Accordingly, a need is recognized for improving the efficiency of processes involved in designing caches.
SUMMARYExemplary aspects of the invention are directed to cache design techniques. An example method comprises determining, for one or more sets of a set associative cache, a number of access distance instances encountered in a memory trace for one or more ways within each of the one or more sets, wherein an access distance instance for a way corresponds to a number of unique accesses to other ways which occur between two accesses for the same way. An access distance vector is formed for each of the one or more sets, wherein elements of the access distance vector for a set belonging to the one or more sets comprise the number of access distance instances for each of the one or more ways of the set. At least a subset of the one or more sets and at least a subset of the one or more ways to be included in a cache design of the set associative cache are identified, based on the values of the elements of one or more access distance vectors of one or more sets.
Another exemplary aspect is directed to a non-transitory computer-readable storage medium comprising code, which, when executed by a processor, causes the processor to perform a method of cache design. The non-transitory computer-readable storage medium comprises code for determining, for one or more sets of a set associative cache, a number of access distance instances encountered in a memory trace for one or more ways within each of the one or more sets, wherein an access distance instance for a way corresponds to a number of unique accesses to other ways which occur between two accesses for the same way; code for forming an access distance vector for each of the one or more sets, wherein elements of the access distance vector for a set belonging to the one or more sets comprise the number of access distance instances for each of the one or more ways of the set; and code for identifying at least a subset of the one or more sets and at least a subset of the one or more ways to be included in a cache design of the set associative cache, based on the values of the elements of one or more access distance vectors of one or more sets.
Another exemplary aspect is directed to an apparatus comprising a cache, wherein the cache is a set associative cache designed with at least a subset of one or more sets and at least a subset of one or more ways. The subset of the one or more sets and the subset of the one or more ways are identified based on values of elements of one or more access distance vectors associated with the one or more sets, wherein the access distance vectors are determined based on: for the one or more sets, a number of access distance instances encountered in a memory trace for one or more ways within each of the one or more sets, wherein an access distance instance for a way corresponds to a number of unique accesses to other ways which occur between two accesses for the same way. Elements of the access distance vector for a set belonging to the one or more sets comprise the number of access distance instances for each of the one or more ways of the set.

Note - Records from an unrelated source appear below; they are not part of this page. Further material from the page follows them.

/-- A leak warning that appears posts LEAK_WARN with the value read (R110). -/
theorem formConditions_warns {f : Furnace} (s : State) (was : (circuitOf s (coilOf f)).leakWarning = false)
    (is : leakWarningCond s (coilOf f) = true) :
    ∃ v ∈ validReading (chanOf s (if f = .a then .leakA else .leakB)),
      Noticed (.leakWarn f v) (formConditions (coilOf f) s) := by
  obtain ⟨v, read⟩ : ∃ v, validReading (chanOf s (if f = .a then .leakA else .leakB)) = some v := by
    cases h : validReading (chanOf s (if f = .a then .leakA else .leakB))
    · exfalso
      cases f <;> simp [leakWarningCond, leakAbove, leakChan, coilOf, readsAbove] at is h <;> rw [h] at is <;> cases is
    · exact ⟨_, rfl⟩
  have value : (chanOf s (if f = .a then .leakA else .leakB)).value = some v := by
    unfold validReading at read
    by_cases h : (chanOf s (if f = .a then .leakA else .leakB)).status = .valid
    · rwa [if_pos h] at read
    · rw [if_neg h] at read
      cases read
  refine ⟨v, read, ?_⟩
  unfold formConditions
  dsimp only
  generalize hx : setCircuitRec (coilOf f)
    { circuitOf s (coilOf f) with
      hard := (hardCause s (coilOf f)).isSome, soft := softCond s (coilOf f)
      leakWarning := leakWarningCond s (coilOf f) } s = x
  have old : (leakStands s).get f = false := by cases f <;> exact was
  have cond : (leakStands x).get f = true := by
    rw [← hx]
    cases f <;> simpa [leakStands, PerFurnace.get, circuitOf, setCircuitRec, PerCircuit.set, PerCircuit.get, coilOf] using is
  have others : f = .b ∨ (leakStands s).b = true ∨ (leakStands x).b = false := by
    cases f
    · refine Or.inr ?_
      have same : (leakStands x).b = (leakStands s).b := by rw [← hx]; rfl
      rw [same]
      cases (leakStands s).b <;> simp
    · exact Or.inl rfl
  have next : ∀ carried, carriedNext (leakStands s) (leakStands x) carried = some f := fun carried =>
    carriedNext_arisen carried old cond others
  have scan : x.scan = s.scan := by rw [← hx]; rfl
  have detail : ∀ y : State, y.scan = s.scan → leakDetail y f = .leakWarn f v := fun y e => by
    unfold leakDetail
    have at' : ((leakChan (coilOf f)).bind (fun ch => (chanOf y ch).value)).getD 0 = v := by
      unfold chanOf at *
      rw [e]
      cases f <;> simp [leakChan, coilOf] at value ⊢ <;> rw [value] <;> rfl
    rw [at']
  have scanA : (leakNoticeAt .a (leakStands s) (leakStands x) x).scan = s.scan := by
    rw [leakNoticeAt_shape]; exact scan
  have scanB : (leakNoticeAt .b (leakStands s) (leakStands x)
      (leakNoticeAt .a (leakStands s) (leakStands x) x)).scan = s.scan := by
    rw [leakNoticeAt_shape]; exact scanA
  intro q _
  cases q
  · rw [leakNoticeAt_other _ _ _ (by decide), leakNoticeAt_other _ _ _ (by decide), ← detail x scan]
    exact leakNoticeAt_posts .a x old next
  · rw [leakNoticeAt_other _ _ _ (by decide), ← detail _ scanA]
    exact leakNoticeAt_posts .b _ old next
  · rw [← detail _ scanB]
    exact leakNoticeAt_posts .p _ old next

/-- What the LEAK_WARN of one port carries once it is brought up to date; all else in protection stands. -/
theorem leakNoticeAt_carried (q : Port) (old cond : PerFurnace Bool) (s : State) :
    (leakNoticeAt q old cond s).prot
      = { s.prot with leakCarried := s.prot.leakCarried.set q (carriedNext old cond (s.prot.leakCarried.get q)) } := by
  unfold leakNoticeAt
  dsimp only
  split
  · split <;> rfl
  · rfl

theorem leakDetail_reads (s : State) (f : Furnace) :
    leakDetail s f = .leakWarn f (((chanOf s (if f = .a then .leakA else .leakB)).value).getD 0) := by
  cases f <;> rfl

/-- LEAK_WARN follows the warnings where the conditions of a circuit are formed (R110). -/
theorem formConditions_leakNoticed (c : Circuit) (s : State) : LeakNoticed s (formConditions c s) := by
  unfold formConditions
  dsimp only
  generalize hx : setCircuitRec c
    { circuitOf s c with
      hard := (hardCause s c).isSome, soft := softCond s c, leakWarning := leakWarningCond s c } s = x
  have carried : x.prot.leakCarried = s.prot.leakCarried := by rw [← hx]; rfl
  have scan : x.scan = s.scan := by rw [← hx]; rfl
  have reads : ∀ (y : State) f, y.scan = s.scan →
      leakDetail y f = .leakWarn f (((chanOf s (if f = .a then .leakA else .leakB)).value).getD 0) := fun y f e => by
    rw [leakDetail_reads]
    unfold chanOf
    rw [e]
  generalize ha : leakNoticeAt .a (leakStands s) (leakStands x) x = a
  have pa := leakNoticeAt_carried .a (leakStands s) (leakStands x) x
  rw [ha] at pa
  have sa : a.scan = s.scan := by rw [← ha, leakNoticeAt_shape]; exact scan
  generalize hb : leakNoticeAt .b (leakStands s) (leakStands x) a = b
  have pb := leakNoticeAt_carried .b (leakStands s) (leakStands x) a
  rw [hb] at pb
  have sb : b.scan = s.scan := by rw [← hb, leakNoticeAt_shape]; exact sa
  generalize hp : leakNoticeAt .p (leakStands s) (leakStands x) b = t
  have pt := leakNoticeAt_carried .p (leakStands s) (leakStands x) b
  rw [hp] at pt
  have stands : leakWarned t = leakStands x := by
    unfold leakWarned leakStands circuitOf
    rw [pt, pb, pa]
    rfl
  have was : leakWarned s = leakStands s := rfl
  have next : ∀ q, t.prot.leakCarried.get q = carriedNext (leakStands s) (leakStands x) (s.prot.leakCarried.get q) := by
    intro q
    rw [pt, pb, pa, ← carried]
    cases q <;> rfl
  intro q
  rw [stands, was, next q]
  refine ⟨carriedNext_carries _ _ _, fun f hf new => ?_⟩
  cases q
  · have told := leakNoticeAt_tells (q := .a) (s := x) (by rw [carried]; exact hf) (by rw [carried]; exact new)
    rw [ha, reads x f scan] at told
    rw [← hp, leakNoticeAt_other _ _ _ (by decide), ← hb, leakNoticeAt_other _ _ _ (by decide)]
    exact told
  · have same : a.prot.leakCarried.get .b = s.prot.leakCarried.get .b := by rw [pa, ← carried]; rfl
    have told := leakNoticeAt_tells (q := .b) (s := a) (by rw [same]; exact hf) (by rw [same]; exact new)
    rw [hb, reads a f sa] at told
    rw [← hp, leakNoticeAt_other _ _ _ (by decide)]
    exact told
  · have same : b.prot.leakCarried.get .p = s.prot.leakCarried.get .p := by rw [pb, pa, ← carried]; rfl
    have told := leakNoticeAt_tells (q := .p) (s := b) (by rw [same]; exact hf) (by rw [same]; exact new)
    rw [hp, reads b f sb] at told
    exact told

/-- LEAK_WARN stands as it was brought up to date where the warnings, what it carries and its notices stand. -/
theorem LeakNoticed.keep {s x t : State} {kinds : List NoticeKind} (h : LeakNoticed s x) (warned : leakWarned t = leakWarned x)
    (carried : t.prot.leakCarried = x.prot.leakCarried) (noted : PortsNoted kinds x t) (apart : .leakWarn ∉ kinds) :
    LeakNoticed s t := by
  intro q
  rw [warned, carried]
  refine ⟨(h q).1, fun f hf new => ?_⟩
  obtain ⟨n, hn, e⟩ := (h q).2 f hf new
  have kind : n.detail.kind = .leakWarn := by rw [e]; rfl
  have inX : n ∈ (x.ports.get q).notices.filter (fun n => !kinds.contains n.detail.kind) :=
    List.mem_filter.mpr ⟨hn, by rw [kind]; simpa using apart⟩
  rw [← (noted q).2.1] at inX
  exact ⟨n, (List.mem_filter.mp inX).1, e⟩

/-! ### One evaluation -/

theorem enterState_circuit (c : Circuit) (r : CircuitRec) (s : State) :
    circuitOf (enterState c r s) c = { r with enteredAt := now s } := circuitOf_setCircuitRec_same c _ s
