/-- ADD-CHARGE leaves no heat in TAP_READY (R14). -/
theorem chargeHeat_notReady (s : State) (m : Material) (mass : Nat) (h : Heat) :
    (chargeHeat s m mass h).state ≠ .tapReady := by
  unfold chargeHeat evalFreeze coveredState
  dsimp only
  cases e : h.state <;> simp <;> split <;> simp

theorem chargeTaken_served {f : Furnace} {h : Heat} {s : State} (m : Material) (mass : Nat) (e : heatOf s f = some h)
    (l : loading s = false) : MatchingFollows s (chargeTaken f h m mass s).1 := by
  unfold chargeTaken
  dsimp only
  split
  · exact MatchingFollows.refl s
  · refine (MatchKept.served (t := if h.state = .tapReady ∧ (chargeHeat s m (raiseMass mass) h).state = .holding then
        post (.readyChanged f h.number .holding) s else s) ?_ (reviseHeat_served (h := h) _ ?_ ?_ fun r => ?_)).2
    · split
      · exact post_matchKept _ s
      · exact MatchKept.refl s
    · split <;> exact e
    · split <;> exact l
    · exact absurd r (chargeHeat_notReady s m _ h)

theorem applyDip_ready {s : State} {t : Nat} {h : Heat} (r : (applyDip s t h).state = .tapReady) :
    h.state = .tapReady := by
  unfold applyDip takeDip evalFreeze at r
  split at r
  · split at r
    · cases r
    · exact r
  · exact r

/-- A dip result applied (R38, R39). -/
theorem handResult_served (f : Furnace) (t samples : Nat) (s : State) (l : loading s = false) :
    MatchingFollows s (handResult f t samples s) := by
  unfold handResult
  cases e : heatOf s f with
  | none => exact (MatchingFollows.refl s).congr rfl rfl
  | some h =>
    dsimp only
    refine (((reviseHeat_matchKept (applyDip s t) e applyDip_ready).1.trans (post_matchKept _ _)).served
      (settleHeat_served f _ ?_)).2
    exact (reviseHeat_exact (applyDip s t) e).1.loading.trans l

/-- The readiness evaluation of every second (R11). -/
theorem readinessSecond_served (s : State) (l : loading s = false) : MatchingFollows s (readinessSecond s) := by
  unfold readinessSecond
  dsimp only
  rw [if_neg (by show ¬ loading s = true; rw [l]; decide)]
  exact (((evalReady_matchKept .a _).trans (evalReady_matchKept .b _)).served (coordinate_served _)).2.congr rfl rfl

theorem closeHeat_loading (f : Furnace) (h : Heat) (reason : CloseReason) (s : State) :
    loading (closeHeat f h reason s) = loading s := (closeHeat_only f h reason s).1.loading

theorem closeHeat_empty (f : Furnace) (h : Heat) (reason : CloseReason) (s : State) :
    heatOf (closeHeat f h reason s) f = none := by
  unfold closeHeat heatOf slotOf setSlot setFurnaceSlot
  simp

/-- A closing with its successor (R17, R18). -/
theorem closeTaken_served {f : Furnace} {h : Heat} {s : State} (e : heatOf s f = some h) (l : loading s = false) :
    MatchingFollows s (closeTaken f h s).1 := by
  have closed := closeHeat_matchKept .closed e
  have l1 := (closeHeat_loading f h .closed s).trans l
  have gone := closeHeat_empty f h .closed s
  unfold closeTaken
  dsimp only
  split
  · exact (closed.served (settleHeat_served f _ l1)).2
  · refine ((closed.trans (MatchKept.trans (t := openHeat f (successorOf (closeHeat f h .closed s) f h)
      (closeHeat f h .closed s)) (MatchKept.of_same rfl fun g => ?_) (evalLiquid_matchKept f _))).served
        (settleHeat_served f _ ?_)).2
    · obtain ⟨mine, other⟩ := isTapReady_setHeat f (successorOf (closeHeat f h .closed s) f h) (closeHeat f h .closed s)
      rcases furnace_cases f g with x | x
      · subst x
        refine Eq.trans mine ?_
        unfold isTapReady successorOf coveredState
        rw [gone]
        cases h.state <;> rfl
      · subst x
        exact other
    · exact (evalLiquid_only f _).1.1.loading.trans l1

/-- A liquid heat restated (R20). -/
theorem restateLiquid_served {f : Furnace} {h : Heat} {s : State} (mass : Nat) (e : heatOf s f = some h)
    (l : loading s = false) : MatchingFollows s (restateLiquid f h mass s).1 := by
  unfold restateLiquid
  dsimp only
  split
  · exact ((closeHeat_matchKept .lost e).served (settleHeat_served f _ ((closeHeat_loading f h .lost s).trans l))).2
  · exact ((setHeat_matchKept (h' := restateHeat (min mass (capacity s f)) h) e Iff.rfl).served (settleHeat_served f _ l)).2

end Sys2Proof.Machine
end

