/-- The revised heat of a dip result (R7, R10, R38, R39). -/
theorem revised_applyDip (t : Nat) :
    restamp (now s) h (liquidEval s (applyDip s t h)) = dippedAs s t h := by
  by_cases melts : h.state = .melting ∧ t < liquidus s
  · have put : applyDip s t h = { h with lastDip := some { temp := t, second := now s } } := by
      unfold applyDip
      rw [if_pos melts.1, if_neg (by omega)]
    unfold dippedAs
    dsimp only
    rw [if_pos melts, put, liquidEval_melting (by exact melts.1)]
    exact if_pos rfl
  · have put := applyDip_some melts
    unfold dippedAs
    dsimp only
    rw [if_neg melts]
    generalize (if t < liquidus s then liquidus s else if 1700 < t then 1700 else t) = e at put ⊢
    have estimate : (applyDip s t h).estimate = some e := by rw [put]
    have cold : (applyDip s t h).state ≠ .melting := by
      rw [put]
      dsimp only
      split
      · decide
      · next other => exact other
    have target : targetInForce s (applyDip s t h) = if s.shop.state = .banked then bankTarget s else h.holdTarget := by
      rw [put]
      rfl
    have moved := liquidEval_dipped (s := s) estimate cold
    rw [target] at moved
    generalize (if s.shop.state = .banked then bankTarget s else h.holdTarget) = wanted at moved ⊢
    rw [put] at moved ⊢
    rw [moved, restamp_stamp]
    clear moved put target cold estimate
    generalize heatClass h = old
    obtain ⟨number, state, charges, totalMelt, remaining, restateAdj, taps, openTap, bathMass, estimate, accumulator,
      lastDip, holdTarget, chemistry, freeze, massUncertain, delivered, useful, classStamp, openedAt⟩ := h
    cases state with
    | melting | superheat =>
      by_cases reached : wanted ≤ e
      · simp [heatClass, reached, now]
      · simp [heatClass, reached, now]
    | holding | tapReady =>
      by_cases fallen : e + returnBand s < wanted
      · simp [heatClass, fallen, now]
      · simp [heatClass, fallen, now]
    | tapping => simp [heatClass, now]

/-! ### The result handed on -/

theorem handResult_some {t samples : Nat} (heat : heatOf s f = some h) :
    handResult f t samples s =
      settleHeat f (post (.dipResult f h.number t samples s.clock.shopSeconds)
        (afterRevision f h (dippedAs s t h) (setHeat f (dippedAs s t h) s))) := by
  have revised : reviseHeat f (applyDip s t) s
      = afterRevision f h (dippedAs s t h) (setHeat f (dippedAs s t h) s) := by
    unfold reviseHeat
    rw [heat]
    dsimp only
    rw [revised_applyDip]
  unfold handResult
  rw [heat]
  dsimp only
  rw [revised]
  rfl

theorem dippedAs_number (t : Nat) : (dippedAs s t h).number = h.number := by
  unfold dippedAs
  dsimp only
  split <;> rfl

/-- The result followed up, from the heat that it leaves (R97, R122). -/
theorem handResult_settled {t samples : Nat} (heat : heatOf s f = some h) (loaded : loading s = false) :
    SettledFor [.freeze, .dipResult] f (setHeat f (dippedAs s t h) s) (handResult f t samples s) := by
  have only := (afterRevision_only f h (dippedAs s t h) (setHeat f (dippedAs s t h) s)).1
  have kept := (afterRevision_matchKept f h (dippedAs s t h) (setHeat f (dippedAs s t h) s)).1
  rw [handResult_some heat]
  generalize afterRevision f h (dippedAs s t h) (setHeat f (dippedAs s t h) s) = x at only kept
  have posted : TapOnly [.dipResult] x (post (.dipResult f h.number t samples s.clock.shopSeconds) x) := post_only x (by simp [Detail.kind])
  have loaded' : loading (post (.dipResult f h.number t samples s.clock.shopSeconds) x) = false :=
    posted.loading.trans (only.loading.trans loaded)
  exact ((only.mono (by simp)).trans (posted.mono (by simp))).settledFor (settleHeat_settledFor f _ loaded')
    (kept.trans (post_matchKept _ x)) (settleHeat_served f _ loaded')

theorem handResult_told {t samples : Nat} (heat : heatOf s f = some h) :
    Noticed (.dipResult f h.number t samples s.clock.shopSeconds) (handResult f t samples s)
      ∧ ((dippedAs s t h).freeze = true → h.freeze = false → Noticed (.freeze f h.number) (handResult f t samples s)) := by
  have told := afterRevision_freeze (f := f) (old := h) (new := dippedAs s t h) (s := setHeat f (dippedAs s t h) s)
  rw [dippedAs_number] at told
  rw [handResult_some heat]
  generalize afterRevision f h (dippedAs s t h) (setHeat f (dippedAs s t h) s) = x at told
  have quiet := settleHeat_noted f (post (.dipResult f h.number t samples s.clock.shopSeconds) x)
  refine ⟨(post_noticed _ x).keep quiet
    (by simp [Detail.kind, settleKinds, followKinds, matchKinds, refusalKinds]), fun sets clear => ?_⟩
  exact ((told sets clear).keep (post_noted _ x) (by simp [Detail.kind])).keep quiet
    (by simp [Detail.kind, settleKinds, followKinds, matchKinds, refusalKinds])

end

/-! ### The sample -/

section

variable {f : Furnace} {s : State} {code : BitVec 12} {behind : List Chan}

/-- The state with a sample taken in the scanner (R92, R95). -/
def sampledState (f : Furnace) (behind : List Chan) (x : ChannelRec) (y : DipUnit) (s : State) : State :=
  { s with scan :=
    { s.scan with plan := behind, chans := s.scan.chans.set (dipChan f) x, dips := s.scan.dips.set f y } }

theorem sampleEnds_due (running : s.scan.running = true) (due : DueNext s (dipChan f) behind) :
    sampleEnds f code s = takeSample f code.toNat (noteConversion (dipChan f) s) :=
  if_pos ⟨running, ((dueNext_iff s _ _).mp due).1⟩

theorem sampleEnds_idle (idle : s.scan.running = false ∨ ∀ behind, ¬ DueNext s (dipChan f) behind) :
    sampleEnds f code s = s := by
  refine if_neg fun ⟨running, due⟩ => ?_
  rcases idle with stopped | never
  · rw [stopped] at running
    cases running
  · exact never _ ((dueNext_iff s _ _).mpr ⟨due, rfl⟩)

/-- The record and the unit of a sample, written into the scanner. -/
theorem setDip_sampled (due : DueNext s (dipChan f) behind) (x : ChannelRec) (y : DipUnit) :
    setDip f y (setChannel (dipChan f) x (noteConversion (dipChan f) s)) = sampledState f behind x y s := by
  rw [← ((dueNext_iff s _ _).mp due).2]
  cases f <;> rfl

/-- A dip that fails on the sample just written. -/
theorem failDip_setDip (reason : DipFailure) (next : DipState) (d : DipUnit) (s : State) :
    failDip f reason next (setDip f d s) =
      post (.dipFailed f (heatNumber s f) reason d.samples)
        (setDip f { d with state := next, timer := none, window := [] } s) := by
  have own : (setDip f d s).scan.dips.get f = d := PerFurnace.get_set_same _ _ _
  have twice : ∀ y, setDip f y (setDip f d s) = setDip f y s := fun y => by simp [setDip]
  unfold failDip
  dsimp only
  rw [own, twice]
  rfl

theorem takeSample_open {k : Nat} (due : DueNext s (dipChan f) behind) (open' : 4072 ≤ k) :
    takeSample f k (noteConversion (dipChan f) s) =
      (let d := s.scan.dips.get f
      let count := if d.samples < 4 then d.openCount + 1 else d.openCount
      let emptied : DipUnit := { d with samples := d.samples + 1, openCount := count, window := [] }
      let broken : ChannelRec := { chanOf s (dipChan f) with status := .broken, updatedAt := some s.clock.ms }
      if d.samples = 3 ∧ count = 4 then
        post (.dipFailed f (heatNumber s f) .openTip 4)
          (sampledState f behind broken { emptied with state := .waitRelease, timer := none } s)
      else sampledState f behind broken emptied s) := by
  unfold takeSample
  dsimp only
  rw [if_pos open']
  unfold openSample
  dsimp only
  rw [failDip_setDip, setDip_sampled due, setDip_sampled due]
  by_cases tip : (s.scan.dips.get f).samples = 3 ∧ (if (s.scan.dips.get f).samples < 4 then
      (s.scan.dips.get f).openCount + 1 else (s.scan.dips.get f).openCount) = 4
  · obtain ⟨third, count⟩ := tip
    have fourth : (s.scan.dips.get f).samples + 1 = 4 := congrArg (· + 1) third
    refine (if_pos ⟨fourth, count⟩).trans (Eq.trans ?_ (if_pos ⟨third, count⟩).symm)
    rw [← fourth]
    rfl
  · refine (if_neg fun other => tip ⟨Nat.succ.inj other.1, other.2⟩).trans (Eq.trans ?_ (if_neg tip).symm)
    rfl
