-- ==== Sys2Proof/WellFormed.lean ====
section
/-! DEFINITION. Well-formedness: of the source's record (R80), of an instruction in a resolved program (R183), of an image's length (R6).
At the level of the word every `Instr` is well-formed: its register fields are indices 0..5 by their type (R23, R90). -/

namespace Sys2Proof

/-- A register field that the opcode uses: an index in 0..5 (R80). -/
def InstrRecord.regSet (n : Int) : Bool := decide (0 ≤ n) && decide (n ≤ 5)

/-- A register field the opcode does not use: "unset" (-1) (R80). -/
def InstrRecord.regUnset (n : Int) : Bool := n == -1

/-- An immediate: a signed integer in [-128, 127] (R80). -/
def InstrRecord.immOk (n : Int) : Bool := decide (-128 ≤ n) && decide (n ≤ 127)

/-- A branch target: a 16-bit unsigned number (R82, R93). -/
def InstrRecord.targetOk (n : Nat) : Bool := decide (n ≤ 65535)

/-- Each opcode uses exactly the fields that R80 and R84 give it; `invalid` is no well-formed instruction. -/
def InstrRecord.wellFormed (r : InstrRecord) : Bool :=
  match r.opcode with
  | .move => regSet r.dest && regUnset r.src && immOk r.immediate
  | .addRegister => regSet r.dest && regSet r.src
  | .addImmediate => regSet r.dest && regUnset r.src && immOk r.immediate
  | .compare => regSet r.dest && regSet r.src
  | .jumpIfEqual => regUnset r.dest && regUnset r.src && targetOk r.branchTarget
  | .jump => regUnset r.dest && regUnset r.src && targetOk r.branchTarget
  | .load => regSet r.dest && regSet r.src
  | .store => regSet r.dest && regSet r.src
  | .invalid => false

/-- An instruction is well-formed in a RESOLVED program of `len` instructions when its branch target, if it has one, is an
index or the termination sentinel, that is, in 0..`len` (R183). -/
def Instr.wellFormed (len : Nat) (i : Instr) : Bool :=
  match i with
  | .mov _ _ => true
  | .add _ _ => true
  | .addi _ _ => true
  | .cmp _ _ => true
  | .je tgt => decide (tgt.toNat ≤ len)
  | .jmp tgt => decide (tgt.toNat ≤ len)
  | .ld _ _ => true
  | .st _ _ => true

/-- An instruction after resolution, in a program of `len` instructions, with the validity of its target (R191, R183). -/
structure ResolvedInstr (len : Nat) where
  instr : Instr
  ok : instr.wellFormed len = true
  deriving DecidableEq, Repr

/-- `LEN` ≤ `MAXLEN` (R6); a longer program has no image (U9). -/
def Image.lengthOk (img : Image) : Bool := decide (img.length ≤ Config.maxLen)

end Sys2Proof
end

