-- ==== Sys2Proof/Machine/Dispatch.lean ====
section
/-! DEFINITION. The dispatch of R132: one arm per instruction, exhaustive over the eight. -/

namespace Sys2Proof.Machine

def exec (i : Instr) (s : State) : Host.Outcome State Fault Refusal :=
  match i with
  | .mov rd imm => Sys2Proof.Machine.execMov rd imm s
  | .add ra rb => Sys2Proof.Machine.execAdd ra rb s
  | .addi rd imm => Sys2Proof.Machine.execAddi rd imm s
  | .cmp ra rb => Sys2Proof.Machine.execCmp ra rb s
  | .je tgt => Sys2Proof.Machine.execJe tgt s
  | .jmp tgt => Sys2Proof.Machine.execJmp tgt s
  | .ld ra rb => Sys2Proof.Machine.execLd ra rb s
  | .st ra rb => Sys2Proof.Machine.execSt ra rb s

end Sys2Proof.Machine
end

Yet another exemplary aspect is directed to a method of cache design comprising: step for determining, for one or more sets of a set associative cache, a number of access distance instances encountered in a memory trace for one or more ways within each of the one or more sets, wherein an access distance instance for a way corresponds to a number of unique accesses to other ways which occur between two accesses for the same way; step for forming an access distance vector for each of the one or more sets, wherein elements of the access distance vector for a set belonging to the one or more sets comprise the number of access distance instances for each of the one or more ways of the set; and step for identifying at least a subset of the one or more sets and at least a subset of the one or more ways to be included in a cache design of the set associative cache, based on the values of the elements of one or more access distance vectors of one or more sets.
The accompanying drawings are presented to aid in the description of aspects of the invention and are provided solely for illustration of the aspects and not limitation thereof.
Aspects of the invention are disclosed in the following description and related drawings directed to specific aspects of the invention. Alternate aspects may be devised without departing from the scope of the invention. Additionally, well-known elements of the invention will not be described in detail or will be omitted so as not to obscure the relevant details of the invention.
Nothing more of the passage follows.